Locate each line below that includes "bitPos" and reproduce it.

____

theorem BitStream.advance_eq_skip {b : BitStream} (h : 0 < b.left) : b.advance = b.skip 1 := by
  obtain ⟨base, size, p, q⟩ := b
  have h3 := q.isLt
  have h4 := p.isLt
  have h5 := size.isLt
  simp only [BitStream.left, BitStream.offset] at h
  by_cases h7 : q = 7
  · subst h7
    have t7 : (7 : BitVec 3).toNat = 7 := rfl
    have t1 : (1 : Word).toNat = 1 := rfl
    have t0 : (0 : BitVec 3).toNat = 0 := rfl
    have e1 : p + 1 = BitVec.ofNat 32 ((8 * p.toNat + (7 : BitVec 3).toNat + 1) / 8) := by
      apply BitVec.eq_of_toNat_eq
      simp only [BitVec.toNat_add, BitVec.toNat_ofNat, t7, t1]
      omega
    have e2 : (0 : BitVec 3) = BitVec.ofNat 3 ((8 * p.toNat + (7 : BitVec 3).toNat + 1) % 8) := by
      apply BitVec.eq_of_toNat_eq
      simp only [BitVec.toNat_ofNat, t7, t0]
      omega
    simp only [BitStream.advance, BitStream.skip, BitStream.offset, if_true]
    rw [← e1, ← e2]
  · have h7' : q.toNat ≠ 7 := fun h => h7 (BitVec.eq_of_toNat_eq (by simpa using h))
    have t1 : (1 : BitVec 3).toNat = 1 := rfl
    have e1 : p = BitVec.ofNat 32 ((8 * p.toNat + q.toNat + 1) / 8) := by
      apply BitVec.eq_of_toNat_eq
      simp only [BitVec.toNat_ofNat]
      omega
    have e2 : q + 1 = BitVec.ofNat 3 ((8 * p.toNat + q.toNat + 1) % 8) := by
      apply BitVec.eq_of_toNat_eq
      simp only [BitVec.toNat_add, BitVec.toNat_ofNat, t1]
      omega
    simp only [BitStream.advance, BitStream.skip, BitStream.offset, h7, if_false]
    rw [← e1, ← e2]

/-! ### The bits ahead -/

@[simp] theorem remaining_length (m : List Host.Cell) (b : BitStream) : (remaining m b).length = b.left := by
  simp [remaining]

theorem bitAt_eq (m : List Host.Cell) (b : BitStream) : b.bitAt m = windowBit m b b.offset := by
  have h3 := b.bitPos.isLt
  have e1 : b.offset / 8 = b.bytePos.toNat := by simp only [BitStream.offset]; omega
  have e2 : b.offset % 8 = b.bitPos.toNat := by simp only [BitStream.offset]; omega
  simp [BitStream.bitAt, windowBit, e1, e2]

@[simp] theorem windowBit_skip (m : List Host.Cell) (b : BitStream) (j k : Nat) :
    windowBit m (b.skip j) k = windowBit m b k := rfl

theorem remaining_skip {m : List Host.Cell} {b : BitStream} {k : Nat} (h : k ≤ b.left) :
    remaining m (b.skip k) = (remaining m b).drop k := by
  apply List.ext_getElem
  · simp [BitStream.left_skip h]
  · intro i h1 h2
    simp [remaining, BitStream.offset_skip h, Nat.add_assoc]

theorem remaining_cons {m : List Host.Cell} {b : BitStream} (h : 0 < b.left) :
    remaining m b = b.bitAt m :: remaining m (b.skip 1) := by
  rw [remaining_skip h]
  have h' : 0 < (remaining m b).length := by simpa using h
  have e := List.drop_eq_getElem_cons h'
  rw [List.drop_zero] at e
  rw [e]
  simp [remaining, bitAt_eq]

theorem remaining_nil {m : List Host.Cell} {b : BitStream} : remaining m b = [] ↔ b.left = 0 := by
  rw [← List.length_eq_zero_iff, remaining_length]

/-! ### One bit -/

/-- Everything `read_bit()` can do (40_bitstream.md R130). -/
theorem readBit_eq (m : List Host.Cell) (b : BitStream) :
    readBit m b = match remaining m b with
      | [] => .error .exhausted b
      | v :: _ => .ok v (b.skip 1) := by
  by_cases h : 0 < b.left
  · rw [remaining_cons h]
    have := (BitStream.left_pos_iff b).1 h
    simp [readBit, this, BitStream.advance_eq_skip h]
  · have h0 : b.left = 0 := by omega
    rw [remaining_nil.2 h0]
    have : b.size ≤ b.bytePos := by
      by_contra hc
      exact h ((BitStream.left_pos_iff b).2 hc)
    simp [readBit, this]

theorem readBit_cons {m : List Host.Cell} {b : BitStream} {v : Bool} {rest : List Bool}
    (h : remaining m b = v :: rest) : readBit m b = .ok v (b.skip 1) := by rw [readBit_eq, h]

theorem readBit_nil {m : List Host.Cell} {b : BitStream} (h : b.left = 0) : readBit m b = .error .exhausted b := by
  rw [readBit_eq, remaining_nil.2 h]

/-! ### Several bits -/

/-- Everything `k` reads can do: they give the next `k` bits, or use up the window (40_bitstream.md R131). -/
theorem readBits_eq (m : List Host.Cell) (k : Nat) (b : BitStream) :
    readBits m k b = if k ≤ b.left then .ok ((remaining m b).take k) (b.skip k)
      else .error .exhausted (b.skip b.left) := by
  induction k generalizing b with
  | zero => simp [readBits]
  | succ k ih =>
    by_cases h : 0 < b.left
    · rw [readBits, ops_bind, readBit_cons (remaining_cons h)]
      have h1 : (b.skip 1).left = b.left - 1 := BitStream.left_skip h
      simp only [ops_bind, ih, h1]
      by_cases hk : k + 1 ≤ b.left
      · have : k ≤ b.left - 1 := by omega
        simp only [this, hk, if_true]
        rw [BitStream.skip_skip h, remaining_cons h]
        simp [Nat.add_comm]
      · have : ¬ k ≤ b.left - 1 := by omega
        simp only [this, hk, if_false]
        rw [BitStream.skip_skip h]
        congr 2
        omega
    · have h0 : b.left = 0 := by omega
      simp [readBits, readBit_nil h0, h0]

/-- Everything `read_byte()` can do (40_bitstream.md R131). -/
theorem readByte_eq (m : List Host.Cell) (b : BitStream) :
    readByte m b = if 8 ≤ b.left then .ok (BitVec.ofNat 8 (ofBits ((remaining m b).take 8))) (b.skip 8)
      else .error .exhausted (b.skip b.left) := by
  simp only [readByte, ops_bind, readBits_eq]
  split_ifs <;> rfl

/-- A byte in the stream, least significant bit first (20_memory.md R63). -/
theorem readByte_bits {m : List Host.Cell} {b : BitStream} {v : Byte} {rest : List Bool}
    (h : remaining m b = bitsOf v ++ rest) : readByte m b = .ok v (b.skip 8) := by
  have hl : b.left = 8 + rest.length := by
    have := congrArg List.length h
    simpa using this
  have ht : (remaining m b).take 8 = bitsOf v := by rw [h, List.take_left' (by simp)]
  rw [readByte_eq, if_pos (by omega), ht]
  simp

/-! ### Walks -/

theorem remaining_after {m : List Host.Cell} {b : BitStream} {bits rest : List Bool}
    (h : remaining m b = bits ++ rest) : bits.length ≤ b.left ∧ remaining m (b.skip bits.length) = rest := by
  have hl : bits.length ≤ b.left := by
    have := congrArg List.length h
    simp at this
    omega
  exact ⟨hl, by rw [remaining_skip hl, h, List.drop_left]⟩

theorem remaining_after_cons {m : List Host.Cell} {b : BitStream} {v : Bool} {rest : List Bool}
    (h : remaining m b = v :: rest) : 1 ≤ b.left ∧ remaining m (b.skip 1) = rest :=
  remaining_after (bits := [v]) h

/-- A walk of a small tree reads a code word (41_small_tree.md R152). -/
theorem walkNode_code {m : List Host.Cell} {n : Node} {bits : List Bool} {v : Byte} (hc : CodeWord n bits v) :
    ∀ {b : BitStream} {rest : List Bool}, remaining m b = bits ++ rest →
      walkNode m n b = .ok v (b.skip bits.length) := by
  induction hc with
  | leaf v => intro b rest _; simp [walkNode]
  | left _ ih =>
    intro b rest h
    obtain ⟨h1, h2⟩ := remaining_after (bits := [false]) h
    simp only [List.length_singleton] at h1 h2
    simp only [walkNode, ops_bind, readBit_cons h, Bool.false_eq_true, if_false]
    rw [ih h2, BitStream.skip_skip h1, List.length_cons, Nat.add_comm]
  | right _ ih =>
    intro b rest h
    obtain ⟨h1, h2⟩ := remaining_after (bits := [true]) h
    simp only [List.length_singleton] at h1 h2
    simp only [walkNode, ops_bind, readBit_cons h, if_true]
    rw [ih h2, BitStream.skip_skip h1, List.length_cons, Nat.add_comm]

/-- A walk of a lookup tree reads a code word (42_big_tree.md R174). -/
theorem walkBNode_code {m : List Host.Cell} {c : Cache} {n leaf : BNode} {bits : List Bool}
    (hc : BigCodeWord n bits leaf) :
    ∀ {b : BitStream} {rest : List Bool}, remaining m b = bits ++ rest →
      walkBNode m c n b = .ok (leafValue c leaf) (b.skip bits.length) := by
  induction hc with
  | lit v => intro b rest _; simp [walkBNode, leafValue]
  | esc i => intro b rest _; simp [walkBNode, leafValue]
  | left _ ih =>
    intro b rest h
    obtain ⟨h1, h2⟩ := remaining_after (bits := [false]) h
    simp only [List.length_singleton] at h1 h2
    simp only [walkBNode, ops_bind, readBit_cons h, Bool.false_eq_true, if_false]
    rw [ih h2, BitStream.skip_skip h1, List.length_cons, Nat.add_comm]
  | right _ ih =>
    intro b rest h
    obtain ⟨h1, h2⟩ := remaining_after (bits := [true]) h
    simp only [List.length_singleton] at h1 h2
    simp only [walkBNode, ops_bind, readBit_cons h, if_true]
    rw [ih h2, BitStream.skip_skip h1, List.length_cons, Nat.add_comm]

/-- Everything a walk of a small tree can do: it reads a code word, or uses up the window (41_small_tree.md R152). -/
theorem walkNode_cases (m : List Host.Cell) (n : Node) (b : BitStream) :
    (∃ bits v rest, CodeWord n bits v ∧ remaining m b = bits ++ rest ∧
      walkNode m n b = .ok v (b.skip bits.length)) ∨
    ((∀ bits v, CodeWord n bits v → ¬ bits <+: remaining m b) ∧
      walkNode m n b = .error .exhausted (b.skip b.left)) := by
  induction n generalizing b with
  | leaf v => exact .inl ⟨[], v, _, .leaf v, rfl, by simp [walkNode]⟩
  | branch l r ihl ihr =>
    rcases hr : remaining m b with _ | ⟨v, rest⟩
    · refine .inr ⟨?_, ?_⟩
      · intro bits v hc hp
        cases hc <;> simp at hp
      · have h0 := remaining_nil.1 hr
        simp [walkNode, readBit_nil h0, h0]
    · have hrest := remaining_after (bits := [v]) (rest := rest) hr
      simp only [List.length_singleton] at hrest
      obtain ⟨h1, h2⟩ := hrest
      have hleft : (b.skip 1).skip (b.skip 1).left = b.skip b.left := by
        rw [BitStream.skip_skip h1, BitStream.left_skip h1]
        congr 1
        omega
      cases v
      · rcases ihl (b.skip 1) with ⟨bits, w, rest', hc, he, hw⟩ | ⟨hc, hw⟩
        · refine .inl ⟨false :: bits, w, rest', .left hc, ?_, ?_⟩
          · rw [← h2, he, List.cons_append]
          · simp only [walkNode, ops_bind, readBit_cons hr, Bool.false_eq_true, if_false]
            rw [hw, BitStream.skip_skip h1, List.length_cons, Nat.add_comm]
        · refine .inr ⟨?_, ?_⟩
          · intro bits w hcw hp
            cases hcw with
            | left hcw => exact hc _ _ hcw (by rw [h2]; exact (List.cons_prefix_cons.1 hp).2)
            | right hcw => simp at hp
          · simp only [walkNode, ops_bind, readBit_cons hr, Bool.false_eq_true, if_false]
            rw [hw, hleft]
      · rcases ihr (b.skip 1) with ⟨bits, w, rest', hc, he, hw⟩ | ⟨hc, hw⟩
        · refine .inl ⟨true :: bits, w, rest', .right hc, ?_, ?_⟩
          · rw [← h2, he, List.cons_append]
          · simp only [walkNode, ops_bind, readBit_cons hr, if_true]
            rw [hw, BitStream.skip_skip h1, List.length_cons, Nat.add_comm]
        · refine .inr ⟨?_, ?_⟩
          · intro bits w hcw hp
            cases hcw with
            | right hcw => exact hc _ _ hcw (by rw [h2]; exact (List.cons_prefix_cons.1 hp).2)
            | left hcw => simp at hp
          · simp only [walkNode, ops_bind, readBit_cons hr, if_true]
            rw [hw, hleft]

____

#### [Reply]
  have h3 := b.bitPos.isLt
  have e2 : b.offset % 8 = b.bitPos.toNat := by simp only [BitStream.offset]; omega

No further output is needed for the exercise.